AIM OF THE TASK |
Among the entries below, how many lines contain "this"? Answer with the number only.

[Saved data entries]
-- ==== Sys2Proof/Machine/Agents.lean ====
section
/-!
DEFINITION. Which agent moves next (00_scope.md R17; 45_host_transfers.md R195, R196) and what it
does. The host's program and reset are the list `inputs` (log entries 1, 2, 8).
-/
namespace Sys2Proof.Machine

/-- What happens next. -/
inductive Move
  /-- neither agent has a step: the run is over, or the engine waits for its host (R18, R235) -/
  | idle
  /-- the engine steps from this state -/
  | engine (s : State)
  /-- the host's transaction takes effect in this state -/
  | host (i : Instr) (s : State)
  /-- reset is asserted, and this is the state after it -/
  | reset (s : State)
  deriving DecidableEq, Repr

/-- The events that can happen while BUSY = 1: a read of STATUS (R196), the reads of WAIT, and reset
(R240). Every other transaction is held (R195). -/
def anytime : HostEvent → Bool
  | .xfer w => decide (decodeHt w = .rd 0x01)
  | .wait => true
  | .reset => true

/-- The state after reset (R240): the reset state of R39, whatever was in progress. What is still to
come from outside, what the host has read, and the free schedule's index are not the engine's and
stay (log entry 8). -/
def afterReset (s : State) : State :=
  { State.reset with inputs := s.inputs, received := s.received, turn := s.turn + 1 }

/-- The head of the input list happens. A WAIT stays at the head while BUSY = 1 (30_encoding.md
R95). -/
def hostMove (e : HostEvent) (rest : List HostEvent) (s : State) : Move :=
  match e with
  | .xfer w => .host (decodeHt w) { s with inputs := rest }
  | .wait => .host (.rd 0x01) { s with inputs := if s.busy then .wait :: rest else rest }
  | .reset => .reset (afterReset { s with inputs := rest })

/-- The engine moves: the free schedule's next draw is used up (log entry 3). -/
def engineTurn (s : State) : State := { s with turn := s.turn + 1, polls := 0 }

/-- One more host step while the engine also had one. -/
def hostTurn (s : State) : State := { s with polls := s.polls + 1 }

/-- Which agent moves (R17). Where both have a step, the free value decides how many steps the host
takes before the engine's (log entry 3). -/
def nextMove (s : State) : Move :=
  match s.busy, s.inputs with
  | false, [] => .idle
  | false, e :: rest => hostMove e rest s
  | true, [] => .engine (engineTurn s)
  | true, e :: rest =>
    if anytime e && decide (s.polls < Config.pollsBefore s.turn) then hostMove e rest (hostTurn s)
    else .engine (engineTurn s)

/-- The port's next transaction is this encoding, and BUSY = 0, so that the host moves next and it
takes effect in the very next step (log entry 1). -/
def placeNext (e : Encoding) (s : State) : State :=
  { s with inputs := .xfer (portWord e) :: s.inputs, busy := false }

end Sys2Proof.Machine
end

WRITTEN ANSWER |
4